/-! ## WellFormed: each check refuses an ill-formed term -/

theorem test_ill_formed_channel : ¬ WellFormed (.tchch 12#4) := by decide
theorem test_ill_formed_role : ¬ WellFormed (.settype 5#4 3#2) := by decide
theorem test_well_formed : WellFormed (.settype 11#4 2#2) ∧ WellFormed .tchall := by decide

/-! ## One command on a small state -/

/-- The state of the vectors: reset, with DBD_RESET = 0. -/
def base : State := { State.reset with debounceDefault := 0#16 }

/-- The state after a word has been presented to an idle block and one step taken. -/
def after (s : State) (w : CommandWord) : State :=
  match step (s.present w) with
  | .next t => t
  | .fault _ => s
  | .refused _ => s

/-- `base` with chosen registers of the chip. -/
def withChip (regs : List Host.Cell) : State := { base with regs := regs }

/-- `base` with one channel an input, and chosen registers of the chip. -/
def withInputPin (c : ChannelIx) (regs : List Host.Cell) : State := (withChip regs).setRole c .gpioIn

/-- VA1: the latch is cleared, the upper four bits of the status are dropped. -/
theorem test_tchall_polling :
    let t := after { withChip [(0, 0x05#8), (1, 0xF8#8)] with interrupted := true } 0x100000#24
    t.rspOut = [0x0805#16] ∧ t.interrupted = false ∧ t.xpOut = [.read16 0x5A#7 0x00#8] := by decide

/-- 10_state.md R38: the word on `xp_req` of a 16-bit read, kind 1, and of a write, kind 2. -/
theorem test_request_words :
    (after (withChip [(0, 0x05#8), (1, 0xF8#8)]) 0x100000#24).xpOut = [⟨1#2, 0x5A#7, 0x00#8, none⟩] ∧
      (Request.write8 0x5A#7 0x79#8 0xFF#8).word = ⟨2#2, 0x5A#7, 0x79#8, some 0xFF#8⟩ := by decide

/-- 70_reset_and_hazards.md R225: a host's write of a threshold while the ECR holds 0, and while it
does not; a write of GPIO_EN in either case. -/
theorem test_stop_mode :
    ((withChip [(0x41, 1#8), (0x5E, 0x00#8)]).memWrite8 0x41#8 12#8).regs =
        [(0x41, 12#8), (0x5E, 0x00#8)] ∧
      ((withChip [(0x41, 1#8), (0x5E, 0x8C#8)]).memWrite8 0x41#8 12#8).regs = [(0x5E, 0x8C#8)] ∧
      ((withChip [(0x5E, 0x8C#8)]).memWrite8 0x77#8 12#8).regs =
        [(0x5E, 0x8C#8), (0x77, 12#8)] := by decide

/-- VA8: a FIREIRQ between A1 and A2 is lost in polling mode. -/
theorem test_tchall_loses_event :
    let t := after { withChip [(0, 0x02#8), (1, 0x00#8)] with
      script := [Slot.quiet, ⟨[.fireIrq], none⟩] } 0x100000#24
    t.rspOut = [0x0002#16] ∧ t.interrupted = false := by decide

/-- VW5: the window wraps around. -/
theorem test_tchch_wraps :
    let ch : Channel := { Channel.reset with lastTouchTimestamp := 0xFFFFFFF0#32 }
    let s := ({ withChip [(0, 0x04#8), (1, 0x00#8)] with
      debounceDefault := 50#16, now := 0x22#32 } : State).setChan 2 ch
    let t := after s 0x220000#24
    t.rspOut = [0x0001#16] ∧ (t.chan 2).touched = .touched ∧
      (t.chan 2).lastTouchTimestamp = 0x22#32 := by decide

/-- VT9: a release inside the window is reported at once and does not write the timestamp. -/
theorem test_tchch_release :
    let ch : Channel := { Channel.reset with touched := .touched, lastTouchTimestamp := 202#32 }
    let s := ({ withChip [(0, 0x00#8), (1, 0x00#8)] with
      debounceDefault := 50#16, now := 203#32 } : State).setChan 5 ch
    let t := after s 0x250000#24
    t.rspOut = [0x0000#16] ∧ (t.chan 5).touched = .idle ∧
      (t.chan 5).lastTouchTimestamp = 202#32 := by decide

/-- VA9: USEIRQ keeps the latch. -/
theorem test_useirq_keeps_latch :
    let t := after { base with interrupted := true } 0x300001#24
    t.useIRQ = true ∧ t.interrupted = true ∧ t.rspOut = [0x0000#16] := by decide

/-- VK1, with any ECR_HI. -/
theorem test_settype_writes :
    (after base 0x4B0002#24).xpOut =
      [.write8 0x5A#7 0x77#8 0x80#8, .write8 0x5A#7 0x76#8 0x80#8,
        .write8 0x5A#7 0x5E#8 (Config.ecrHi ++ 0xB#4), .write8 0x5A#7 0x79#8 0xFF#8] := by rfl

/-- VF2: the third write fails. -/
theorem test_settype_cut :
    let s : State := { base with
      script := [Slot.quiet, Slot.quiet, Slot.quiet, ⟨[], some (.error false)⟩] }
    (after s 0x4B0001#24).rspOut = [0x7000#16] ∧ (after s 0x4B0001#24).role 11 = .gpioIn ∧
      (after s 0x4B0001#24).regs = [(0x76, 0x00#8), (0x77, 0x80#8)] := by
  refine ⟨by rfl, by rfl, by rfl⟩

/-- VD1. -/
theorem test_setdbd :
    (after base 0x5003E8#24).debounceDefault = 1000#16 ∧
      (after base 0x5003E8#24).rspOut = [0x0000#16] := by decide

/-- VD2. -/
theorem test_setdbc :
    ((after base 0x67000A#24).chan 7).dbv = true ∧
      ((after base 0x67000A#24).chan 7).debounce = 10#16 := by decide

/-- VD11. -/
theorem test_setdbc_bad_channel : (after base 0x6C0005#24).rspOut = [0x2000#16] := by decide

/-- VD5: the value keeps its bits (44_debounce_config.md R172). -/
theorem test_clrdbc :
    let s := base.setChan 7 { Channel.reset with dbv := true, debounce := 10#16 }
    ((after s 0x770000#24).chan 7).dbv = false ∧
      ((after s 0x770000#24).chan 7).debounce = 10#16 := by decide

/-- VG9. -/
theorem test_pullup :
    (after (withInputPin 6 [(0x73, 0x01#8), (0x74, 0x01#8)]) 0x860000#24).xpOut =
      [.read8 0x5A#7 0x73#8, .write8 0x5A#7 0x73#8 0x05#8, .read8 0x5A#7 0x74#8,
        .write8 0x5A#7 0x74#8 0x05#8] := by decide

/-- VG15: the third request fails. After it the fourth one (VG17; 41_gpio_bit_ops.md R128). -/
theorem test_pullup_cut :
    ∀ good, good = 2 ∨ good = 3 →
      let s : State := { withInputPin 9 [(0x73, 0x10#8), (0x74, 0x00#8)] with
        script := List.replicate good Slot.quiet ++ [⟨[], some (.error true)⟩] }
      (after s 0x890000#24).rspOut = [0x7000#16] ∧
        (after s 0x890000#24).regs = [(0x73, 0x30#8), (0x74, 0x00#8)] := by
  rintro good (rfl | rfl) <;> decide

/-- VG11. -/
theorem test_pulldn :
    (after (withInputPin 11 [(0x73, 0xA5#8), (0x74, 0xDA#8)]) 0x9B0000#24).regs =
      [(0x73, 0xA5#8), (0x74, 0x5A#8)] := by decide

/-- VG23, for an input channel (41_gpio_bit_ops.md R124). -/
theorem test_gpioen :
    (after (withInputPin 9 [(0x77, 0xFC#8)]) 0xA90000#24).regs = [(0x77, 0xDC#8)] := by decide

/-- VG5. -/
theorem test_gpioen_sensor :
    (after base 0xA50000#24).xpOut = [] ∧ (after base 0xA50000#24).rspOut = [0x0000#16] := by decide

/-- VG18. -/
theorem test_gpiost_input :
    let t := after (withInputPin 9 [(0x75, 0x20#8)]) 0xB90000#24
    t.rspOut = [0x0001#16] ∧ (t.chan 9).gpioOutputHigh = true := by decide

/-- VG22. -/
theorem test_gpiost_output :
    (after (base.setRole 9 .gpioOut) 0xB90000#24).xpOut = [] ∧
      (after (base.setRole 9 .gpioOut) 0xB90000#24).rspOut = [0x0000#16] := by decide

/-- The host's door: the table's word is the first thing that runs after reset. -/
theorem test_withFetchWord :
    step (State.reset.withFetchWord 24 0x300001) = exec (.useirq true) State.reset := by rfl

/-! ## Witnesses: states and operands that meet the hypotheses of the statements -/

/-- `base` with a word on the command port. -/
def offered (w : CommandWord) : State := { base with inputs := [.command w] }

/-- `base` in the middle of TCHALL, its status read not answered. -/
def waiting : State :=
  { base with
    busy := some
      { todo := [.readStatus, .takeStatus], t := 0#32, held := 0#16, data := 0#12,
        outstanding := some (.read16 0x5A#7 0x00#8) } }

/-- `base` in the middle of SETTYPE 11, GPIO_OUT, its second write not answered. -/
def waitingWrite : State :=
  { base.setRole 11 .gpioOut with
    busy := some
      { todo := [.writeDirection, .writeElectrodes, .clearOutputs], t := 0#32, held := 0#16,
        data := 0#12, outstanding := some (.write8 0x5A#7 0x76#8 0x80#8) } }

/-- A touched status in the middle of TCHCH 5, accepted at 7 ms, its status read not answered; what
comes next. -/
def waitingQuery (inputs : List Input) : State :=
  { withChip [(0, 0x20#8), (1, 0x00#8)] with
    inputs := inputs
    busy := some
      { todo := [.readStatus, .takeStatus, .judgeTouch 5], t := 7#32, held := 0#16, data := 0#12,
        outstanding := some (.read16 0x5A#7 0x00#8) } }

theorem waitingQuery_waits (inputs : List Input) : (waitingQuery inputs).WaitsForTransport := by
  intro f hf
  cases hf
  refine ⟨⟨_, _, _, rfl, rfl, rfl⟩, by simp, fun c hc => ?_, by simp⟩
  obtain rfl : c = 5 := by simpa using hc
  exact ⟨rfl, .inr (show (waitingQuery []).elapsed 5 7#32 = true by decide)⟩

/-- A record that is TOUCHED. -/
def touchedChannel : Channel := { Channel.reset with touched := .touched, lastTouchTimestamp := 5#32 }
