-- ==== Sys2Proof/Machine/Requests.lean ====
section
/-! DEFINITION. The tracking, line, pocket, grade and delivery requests (R39 to R56, R81, R82, R112 to R115, R129,
R130, R134, R139, R143 to R146). -/

namespace Sys2Proof.Machine

/-- R39: the effect of an accepted ARM. -/
def State.armSlot (s : State) (n : SlotNumber) (job : Job) : State :=
  let s := { s with trk := { s.trk with armed := some n, rm := job.rn, ef := 0, miss := 0 } }
  let s := s.synchronise
  let s := State.replanAll { s with jobs := { s.jobs with plan := some n } } n
  (s.enterState .hunt).armReversalCheck

/-- ARM (R39). -/
def State.armRequest (s : State) (port : Port) (tag slot : Byte) : State :=
  if s.trk.state ≠ .idle then s.answer port tag .badState []
  else
    match s.validSlot? slot with
    | none => s.answer port tag .badArg []
    | some (n, job) => (s.armSlot n job).answer port tag .done []

/-- DISARM (R42). -/
def State.disarmRequest (s : State) (port : Port) (tag : Byte) : State :=
  match s.trk.state with
  | .hunt | .track =>
    let s := s.dropFlywheel
    (if s.rowsToDrain then s.enterState .drain else s.enterIdle).answer port tag .done []
  | .drain => s.answer port tag .done []
  | .idle | .fault => s.answer port tag .badState []

/-- The cut debt is cleared (R107). -/
def State.clearDebt (s : State) : State := { s with kg := { s.kg with cutDebt := false } }

/-- R51: the effect of an accepted RESTART. -/
def State.restartTracking (s : State) : State :=
  let s := s.dropFlywheel.emptyTable.staleMarks.abandonRanges.clearDebt.releaseSeps.clearPending
  let s := { s with trk := { s.trk with miss := 0, ef := 0 } }
  (s.enterState .hunt).armReversalCheck

/-- RESTART (R51). -/
def State.restartRequest (s : State) (port : Port) (tag : Byte) : State :=
  if s.trk.state ≠ .fault ∨ s.trk.armed = none then s.answer port tag .badState []
  else s.restartTracking.answer port tag .done []

/-- R52: the effect of RESET_TRACKING. -/
def State.resetTracking (s : State) : State :=
  let s := s.dropFlywheel.emptyTable.staleMarks
  let s := { s with
    trk := { s.trk with armed := none, rm := 0, oSync := 0, offset := 0, oi := 0, ef := 0, miss := 0 }
    pos := { s.pos with revArmed := false } }
  let s := (s.abandonRanges.gatesToDivert.releaseSeps.clearDebt.clearPending).closeAll true
  State.enterState { s with jobs := { s.jobs with scheduled := none, carried := none, plan := none } } .idle

/-- RESET_TRACKING (R52). -/
def State.resetTrackingRequest (s : State) (port : Port) (tag : Byte) : State :=
  s.resetTracking.answer port tag .done []

/-- FAULT_CLEAR (R54). -/
def State.faultClearRequest (s : State) (port : Port) (tag : Byte) : State :=
  State.answer { s with trk := { s.trk with fault := none } } port tag .done []

/-- The result of READ_FAULT (R54, R175). -/
def faultResult (r : Option FaultRecord) : List Byte :=
  match r with
  | none => presence [false] ++ byte1 0 ++ bytes32 0 ++ bytes32 0 ++ flag1 false
  | some r => presence [r.row.isSome] ++ byte1 r.kind.code ++ optional32 r.row ++ bytes32 r.position ++ flag1 r.more

/-- READ_FAULT (R54). -/
def State.readFaultRequest (s : State) (port : Port) (tag : Byte) : State :=
  s.answer port tag .done (faultResult s.trk.fault)

/-- R114, R115: the line and lane of a line request are good. -/
def State.lineNamed (s : State) (line lane : Byte) : Bool := decide (line.toNat ≤ 1) && s.laneExists lane

/-- Change the named gate or separator line: line 0 is GATE and 1 SEPARATOR (R175). -/
def State.modifyLine (s : State) (line lane : Byte) (f : FieldLine → FieldLine) : State :=
  if line = 0 then { s with kg := { s.kg with gates := s.kg.gates.modify lane.toNat f } }
  else { s with kg := { s.kg with seps := s.kg.seps.modify lane.toNat f } }

/-- R114: the line after a LINE_MODE; one that names the mode in force leaves it as it is. -/
def FieldLine.setMode (l : FieldLine) (m : LineMode) : FieldLine :=
  if l.mode = m then l
  else
    match m with
    | .manual => { l with mode := .manual, on := l.stored }
    | .functional => { l with mode := .functional, on := false }

/-- R115: the line after LINE_SET (`true`) or LINE_CLEAR (`false`). -/
def FieldLine.store (l : FieldLine) (b : Bool) : FieldLine :=
  { l with stored := b, on := if l.mode = .manual then b else l.on }

/-- LINE_MODE (R114): mode 0 is FUNCTIONAL and 1 MANUAL. -/
def State.lineModeRequest (s : State) (port : Port) (tag line lane mode : Byte) : State :=
  if !s.lineNamed line lane ∨ 1 < mode.toNat then s.answer port tag .badArg []
  else if line = 0 ∧ s.committedRow?.isSome then s.answer port tag .badState []
  else (s.modifyLine line lane (·.setMode (if mode = 0 then .functional else .manual))).answer port tag .done []

/-- LINE_SET (R115). -/
def State.lineSetRequest (s : State) (port : Port) (tag line lane : Byte) : State :=
  if !s.lineNamed line lane then s.answer port tag .badArg []
  else (s.modifyLine line lane (·.store true)).answer port tag .done []

/-- LINE_CLEAR (R115). -/
def State.lineClearRequest (s : State) (port : Port) (tag line lane : Byte) : State :=
  if !s.lineNamed line lane then s.answer port tag .badArg []
  else (s.modifyLine line lane (·.store false)).answer port tag .done []

/-- The lane carries a block reason. -/
def State.laneIsBlocked (s : State) (lane : Nat) : Bool := ((s.lane? lane).map PocketLane.blocked).getD false

/-- R129: the lane's held stack leaves with CLEARED. -/
def State.clearHeld (s : State) (lane : Nat) (wasBlocked : Bool) : State :=
  match s.heldStack? lane with
  | none => s
  | some k => (s.pocketCleared lane k).removeHeld lane wasBlocked

/-- R130: the lane's open stack is discarded, and CLOSING with it. -/
def State.discardOpen (s : State) (lane : Nat) (k : Stack) : State :=
  (s.pocketCleared lane k).modifyLane lane fun l =>
    { l with openStack := none, closing := false, deferShort := false, deferUntracked := false }

/-- R129: CLEAR_POCKET with scope HELD. -/
def State.clearPocketHeld (s : State) (port : Port) (tag : Byte) (lane : Nat) : State :=
  match s.heldStack? lane with
  | none => s.answer port tag .nothing []
  | some _ => (s.clearHeld lane (s.laneIsBlocked lane)).answer port tag .done []

/-- R130: CLEAR_POCKET with scope ALL. -/
def State.clearPocketAll (s : State) (port : Port) (tag : Byte) (lane : Nat) : State :=
  let blocked := s.laneIsBlocked lane
  match s.openStack? lane, s.heldStack? lane with
  | none, none => s.answer port tag .nothing []
  | some k, _ =>
    let plan := s.planFor k
    (((s.discardOpen lane k).clearHeld lane blocked).openNew lane plan.1 plan.2).answer port tag .done []
  | none, some k =>
    let plan := s.planFor k
    ((s.clearHeld lane blocked).openNew lane plan.1 plan.2).answer port tag .done []

/-- CLEAR_POCKET (R129, R130): scope 0 is HELD and 1 ALL. -/
def State.clearPocketRequest (s : State) (port : Port) (tag lane scope : Byte) : State :=
  if !s.laneExists lane ∨ 1 < scope.toNat then s.answer port tag .badArg []
  else if scope = 0 then s.clearPocketHeld port tag lane.toNat
  else s.clearPocketAll port tag lane.toNat

/-- The four tallies of a lane at 0 (R134). -/
def PocketLane.clearTallies (l : PocketLane) : PocketLane :=
  { l with stacked := 0, diverted := 0, manual := 0, lateRejects := 0 }

/-- CLEAR_TALLIES (R134). -/
def State.clearTalliesRequest (s : State) (port : Port) (tag mask : Byte) : State :=
  if mask = 0 ∨ !s.maskBelowLimit mask then s.answer port tag .badArg []
  else State.answer { s with pock := { s.pock with
      lanes := s.pock.lanes.mapIdx fun i l => if mask.getLsbD i then l.clearTallies else l } } port tag .done []

/-- The grade that a GRADE's list gives a lane: the list runs over the lanes of the mask, lowest first (R82, R174). -/
def gradeFor (mask : Byte) (grades : List Byte) (lane : Nat) : Option Grade :=
  if mask.getLsbD lane then
    (grades[((maskLanes mask).filter (· < lane)).length]?).bind gradeOfCode?
  else none

/-- R81: the arguments of a GRADE are good. -/
def State.gradeArgsOk (s : State) (mask : Byte) (grades : List Byte) : Bool :=
  decide (mask ≠ 0) && s.maskBelowLimit mask && grades.all fun b => (gradeOfCode? b).isSome

/-- GRADE at its grant (R81, R82). -/
def State.gradeRow (s : State) (port : Port) (tag : Byte) (row : Word) (mask : Byte) (grades : List Byte) : State :=
  if !s.gradeArgsOk mask grades then s.answer port tag .badArg []
  else
    match s.lookup row with
    | .gone => s.answerRowGone port tag row
    | .notYet => s.answer port tag .unknownRow []
    | .found r =>
      let g := gradeFor mask grades
      (s.mergeRow r g).answer port tag .done
        [laneMask (r.voidLanes g), BitVec.ofNat 8 r.state.code, laneMask (r.lateLanes g)]

/-- TRIGGER_ROW (R112). -/
def State.triggerRowRequest (s : State) (port : Port) (tag : Byte) : State :=
  match s.kg.lastTriggered with
  | none => s.answer port tag .nothing []
  | some (n, x) => s.answer port tag .done (bytes32 n ++ bytes32 x ++ flag1 s.kg.itrig)

/-- R144: a counted quantity that differs from the stack's count. -/
def Stack.mismatch (k : Stack) (counted : Option (BitVec 16)) : Bool :=
  match counted with
  | some q => decide (q.toNat ≠ k.count)
  | none => false

/-- R144: COUNT_MISMATCH on the Line Port. -/
def State.reportMismatch (s : State) (lane : Nat) (k : Stack) (counted : Option (BitVec 16)) : State :=
  if k.mismatch counted then
    s.raise ⟨.countMismatch, none, some k.id, some lane, some s.pos.web, [figure k.count, counted.getD 0]⟩
  else s

/-- ACCEPT (R143, R144). -/
def State.acceptRequest (s : State) (port : Port) (tag : Byte) (id : StackId) (counted : Option (BitVec 16)) : State :=
  match s.stack? id with
  | none => s.answer port tag .unknownStack []
  | some (_, false, _) => s.answer port tag .notOffered []
  | some (lane, true, k) =>
    ((s.reportMismatch lane k counted).removeHeld lane (s.laneIsBlocked lane)).answer port tag .done
      (nat16 k.count ++ [k.flagsByte] ++ flag1 (k.mismatch counted))

/-- The result of a DECLINE (R139, R175): the stack's new state, decline count and, for BACKOFF, remaining cuts. -/
def declineResult (k : Stack) : List Byte :=
  presence [k.remaining.isSome] ++ byte1 k.state.code ++ byte1 k.declines ++ nat16 (k.remaining.getD 0)

/-- DECLINE (R139). -/
def State.declineRequest (s : State) (port : Port) (tag : Byte) (id : StackId) : State :=
  match s.stack? id with
  | none => s.answer port tag .unknownStack []
  | some (_, false, _) => s.answer port tag .notOffered []
  | some (lane, true, k) =>
    if k.state ≠ .offered then s.answer port tag .notOffered []
    else (s.declineHeld lane).answer port tag .done (declineResult k.declined)

/-- SET_OFFER_WINDOW (R146). -/
def State.setOfferWindowRequest (s : State) (port : Port) (tag : Byte) (cuts : BitVec 16) : State :=
  let n := clampNat 8 255 cuts.toNat
  State.answer { s with offerSetting := n } port tag (if n = cuts.toNat then .done else .doneClamped) (byte1 n)

end Sys2Proof.Machine
end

_THE PROBLEM:_ Everything above from the line containing "the timestamp. -/" through the line containing "script := [Slot.quiet, Slot.quiet, Slot.quiet, ⟨[], some" must be copied exactly. Nothing outside that range belongs in the answer.

_ANSWER:_
/-- VT9: a release inside the window is reported at once and does not write the timestamp. -/
theorem test_tchch_release :
    let ch : Channel := { Channel.reset with touched := .touched, lastTouchTimestamp := 202#32 }
    let s := ({ withChip [(0, 0x00#8), (1, 0x00#8)] with
      debounceDefault := 50#16, now := 203#32 } : State).setChan 5 ch
    let t := after s 0x250000#24
    t.rspOut = [0x0000#16] ∧ (t.chan 5).touched = .idle ∧
      (t.chan 5).lastTouchTimestamp = 202#32 := by decide

/-- VA9: USEIRQ keeps the latch. -/
theorem test_useirq_keeps_latch :
    let t := after { base with interrupted := true } 0x300001#24
    t.useIRQ = true ∧ t.interrupted = true ∧ t.rspOut = [0x0000#16] := by decide

/-- VK1, with any ECR_HI. -/
theorem test_settype_writes :
    (after base 0x4B0002#24).xpOut =
      [.write8 0x5A#7 0x77#8 0x80#8, .write8 0x5A#7 0x76#8 0x80#8,
        .write8 0x5A#7 0x5E#8 (Config.ecrHi ++ 0xB#4), .write8 0x5A#7 0x79#8 0xFF#8] := by rfl

/-- VF2: the third write fails. -/
theorem test_settype_cut :
    let s : State := { base with
      script := [Slot.quiet, Slot.quiet, Slot.quiet, ⟨[], some (.error false)⟩] }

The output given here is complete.